*Exercise goal*:
Using the records below, please work out how many lines contain "commands"; answer with the number alone.

*Data supplied*:

========================

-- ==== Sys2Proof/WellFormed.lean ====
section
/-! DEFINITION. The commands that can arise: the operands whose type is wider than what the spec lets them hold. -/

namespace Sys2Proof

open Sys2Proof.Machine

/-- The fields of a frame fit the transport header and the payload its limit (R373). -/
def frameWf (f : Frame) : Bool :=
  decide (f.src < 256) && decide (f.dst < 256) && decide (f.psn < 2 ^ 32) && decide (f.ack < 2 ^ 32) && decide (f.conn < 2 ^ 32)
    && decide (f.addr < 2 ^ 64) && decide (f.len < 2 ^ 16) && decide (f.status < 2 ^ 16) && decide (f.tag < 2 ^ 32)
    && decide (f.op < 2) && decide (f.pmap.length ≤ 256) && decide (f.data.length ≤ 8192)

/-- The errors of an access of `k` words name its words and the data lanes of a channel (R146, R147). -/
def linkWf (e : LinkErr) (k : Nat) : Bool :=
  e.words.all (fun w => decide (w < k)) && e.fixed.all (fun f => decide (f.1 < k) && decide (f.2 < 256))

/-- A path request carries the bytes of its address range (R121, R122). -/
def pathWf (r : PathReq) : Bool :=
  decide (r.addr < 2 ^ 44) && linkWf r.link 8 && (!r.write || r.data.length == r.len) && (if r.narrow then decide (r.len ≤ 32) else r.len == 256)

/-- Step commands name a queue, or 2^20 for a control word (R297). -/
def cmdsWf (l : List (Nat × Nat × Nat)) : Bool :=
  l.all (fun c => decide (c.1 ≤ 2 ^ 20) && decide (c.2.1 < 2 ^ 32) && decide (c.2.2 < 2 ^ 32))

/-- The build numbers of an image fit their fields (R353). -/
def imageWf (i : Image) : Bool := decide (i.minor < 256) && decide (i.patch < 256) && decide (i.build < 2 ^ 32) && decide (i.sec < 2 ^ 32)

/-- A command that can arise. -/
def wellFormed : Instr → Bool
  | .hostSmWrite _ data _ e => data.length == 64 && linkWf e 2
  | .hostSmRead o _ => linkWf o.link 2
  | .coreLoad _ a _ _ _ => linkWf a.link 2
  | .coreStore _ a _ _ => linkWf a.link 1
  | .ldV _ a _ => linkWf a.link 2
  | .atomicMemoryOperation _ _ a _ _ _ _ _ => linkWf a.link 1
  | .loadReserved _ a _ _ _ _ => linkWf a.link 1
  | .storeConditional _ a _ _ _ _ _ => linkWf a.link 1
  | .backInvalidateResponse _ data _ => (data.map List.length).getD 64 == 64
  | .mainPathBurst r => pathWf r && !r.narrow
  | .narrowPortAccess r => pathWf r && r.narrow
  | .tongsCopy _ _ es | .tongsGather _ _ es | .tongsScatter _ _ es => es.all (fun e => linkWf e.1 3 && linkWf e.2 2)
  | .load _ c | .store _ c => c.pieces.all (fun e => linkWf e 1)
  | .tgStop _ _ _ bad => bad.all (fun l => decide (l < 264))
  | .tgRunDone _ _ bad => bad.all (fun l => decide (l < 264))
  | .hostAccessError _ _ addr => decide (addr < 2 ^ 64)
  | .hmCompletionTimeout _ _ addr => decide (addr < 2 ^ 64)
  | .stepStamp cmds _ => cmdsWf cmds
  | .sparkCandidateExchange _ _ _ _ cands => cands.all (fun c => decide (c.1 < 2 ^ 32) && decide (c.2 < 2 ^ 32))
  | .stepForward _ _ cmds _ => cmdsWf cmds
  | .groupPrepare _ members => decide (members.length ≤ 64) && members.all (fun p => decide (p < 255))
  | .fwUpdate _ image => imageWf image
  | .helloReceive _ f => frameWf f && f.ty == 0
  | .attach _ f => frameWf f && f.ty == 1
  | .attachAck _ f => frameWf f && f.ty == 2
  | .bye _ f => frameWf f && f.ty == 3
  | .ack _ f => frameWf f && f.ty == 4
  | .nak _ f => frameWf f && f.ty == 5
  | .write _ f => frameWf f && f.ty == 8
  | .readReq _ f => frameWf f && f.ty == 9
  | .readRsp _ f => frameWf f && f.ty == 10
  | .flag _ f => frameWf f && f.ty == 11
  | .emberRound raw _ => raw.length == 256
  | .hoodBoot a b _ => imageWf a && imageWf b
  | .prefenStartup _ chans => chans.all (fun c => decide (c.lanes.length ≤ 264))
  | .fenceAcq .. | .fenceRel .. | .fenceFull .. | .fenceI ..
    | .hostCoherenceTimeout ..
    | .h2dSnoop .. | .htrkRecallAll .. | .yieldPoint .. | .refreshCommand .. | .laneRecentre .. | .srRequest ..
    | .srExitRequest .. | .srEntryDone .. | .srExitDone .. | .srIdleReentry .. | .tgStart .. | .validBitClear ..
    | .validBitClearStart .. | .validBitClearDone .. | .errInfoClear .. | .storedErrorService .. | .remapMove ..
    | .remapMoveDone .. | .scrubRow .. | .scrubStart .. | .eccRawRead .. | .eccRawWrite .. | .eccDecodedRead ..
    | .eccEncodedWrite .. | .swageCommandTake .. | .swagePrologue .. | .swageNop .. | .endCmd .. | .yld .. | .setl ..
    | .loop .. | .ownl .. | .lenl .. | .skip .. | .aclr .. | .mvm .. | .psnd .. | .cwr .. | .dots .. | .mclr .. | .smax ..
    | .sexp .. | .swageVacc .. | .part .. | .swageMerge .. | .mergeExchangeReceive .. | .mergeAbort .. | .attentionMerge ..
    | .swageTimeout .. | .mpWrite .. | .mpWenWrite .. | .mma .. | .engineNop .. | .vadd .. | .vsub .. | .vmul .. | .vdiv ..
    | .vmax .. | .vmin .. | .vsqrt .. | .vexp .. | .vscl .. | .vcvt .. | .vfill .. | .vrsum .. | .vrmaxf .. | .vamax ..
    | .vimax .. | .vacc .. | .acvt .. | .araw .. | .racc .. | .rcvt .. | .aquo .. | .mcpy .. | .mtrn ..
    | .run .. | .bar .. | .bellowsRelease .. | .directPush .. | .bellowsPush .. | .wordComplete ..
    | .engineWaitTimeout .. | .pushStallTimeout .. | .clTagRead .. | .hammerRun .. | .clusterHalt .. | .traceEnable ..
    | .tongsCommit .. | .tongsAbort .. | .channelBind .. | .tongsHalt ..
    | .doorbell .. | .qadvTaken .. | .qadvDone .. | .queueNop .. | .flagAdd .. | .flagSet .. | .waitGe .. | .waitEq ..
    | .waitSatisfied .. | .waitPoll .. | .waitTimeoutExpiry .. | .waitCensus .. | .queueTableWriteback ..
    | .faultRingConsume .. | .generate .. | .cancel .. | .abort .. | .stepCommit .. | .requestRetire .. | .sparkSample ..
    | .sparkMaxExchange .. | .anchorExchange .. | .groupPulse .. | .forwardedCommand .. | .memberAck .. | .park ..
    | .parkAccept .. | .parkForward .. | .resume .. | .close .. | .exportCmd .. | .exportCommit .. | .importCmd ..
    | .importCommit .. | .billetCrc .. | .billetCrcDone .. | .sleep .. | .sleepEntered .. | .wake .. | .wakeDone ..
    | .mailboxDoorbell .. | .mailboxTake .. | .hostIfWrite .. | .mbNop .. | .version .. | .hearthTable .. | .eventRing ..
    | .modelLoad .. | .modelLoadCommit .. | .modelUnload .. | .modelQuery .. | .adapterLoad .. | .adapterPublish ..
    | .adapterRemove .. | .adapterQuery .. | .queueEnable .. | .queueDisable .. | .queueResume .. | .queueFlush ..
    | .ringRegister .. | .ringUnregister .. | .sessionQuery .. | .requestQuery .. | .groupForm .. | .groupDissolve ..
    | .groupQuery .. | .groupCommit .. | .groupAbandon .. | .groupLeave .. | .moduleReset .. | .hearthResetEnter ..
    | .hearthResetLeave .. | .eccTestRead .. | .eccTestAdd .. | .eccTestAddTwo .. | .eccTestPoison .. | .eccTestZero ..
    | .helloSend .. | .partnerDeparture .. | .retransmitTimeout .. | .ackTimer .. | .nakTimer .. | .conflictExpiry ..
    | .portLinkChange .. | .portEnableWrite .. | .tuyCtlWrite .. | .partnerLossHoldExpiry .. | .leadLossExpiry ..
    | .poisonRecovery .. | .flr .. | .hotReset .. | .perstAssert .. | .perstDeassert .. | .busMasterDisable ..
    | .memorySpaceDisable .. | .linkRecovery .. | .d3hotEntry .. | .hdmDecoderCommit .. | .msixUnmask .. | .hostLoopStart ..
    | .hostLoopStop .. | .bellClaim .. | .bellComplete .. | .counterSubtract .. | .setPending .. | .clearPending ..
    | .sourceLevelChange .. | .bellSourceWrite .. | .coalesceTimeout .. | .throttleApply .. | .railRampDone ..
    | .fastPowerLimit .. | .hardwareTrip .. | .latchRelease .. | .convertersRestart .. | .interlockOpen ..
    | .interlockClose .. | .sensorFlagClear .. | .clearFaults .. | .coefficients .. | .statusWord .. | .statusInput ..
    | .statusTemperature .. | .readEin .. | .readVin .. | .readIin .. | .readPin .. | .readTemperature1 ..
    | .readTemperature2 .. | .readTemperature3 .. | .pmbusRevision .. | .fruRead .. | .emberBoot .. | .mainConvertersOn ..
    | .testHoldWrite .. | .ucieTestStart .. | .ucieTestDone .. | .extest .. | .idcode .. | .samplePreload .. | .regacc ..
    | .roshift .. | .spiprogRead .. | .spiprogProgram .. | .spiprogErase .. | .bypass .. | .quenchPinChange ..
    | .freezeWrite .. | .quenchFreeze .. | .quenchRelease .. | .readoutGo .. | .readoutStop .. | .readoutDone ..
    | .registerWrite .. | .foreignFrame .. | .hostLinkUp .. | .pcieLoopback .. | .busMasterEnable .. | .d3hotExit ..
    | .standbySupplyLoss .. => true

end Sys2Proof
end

========================

*Answer area*:
2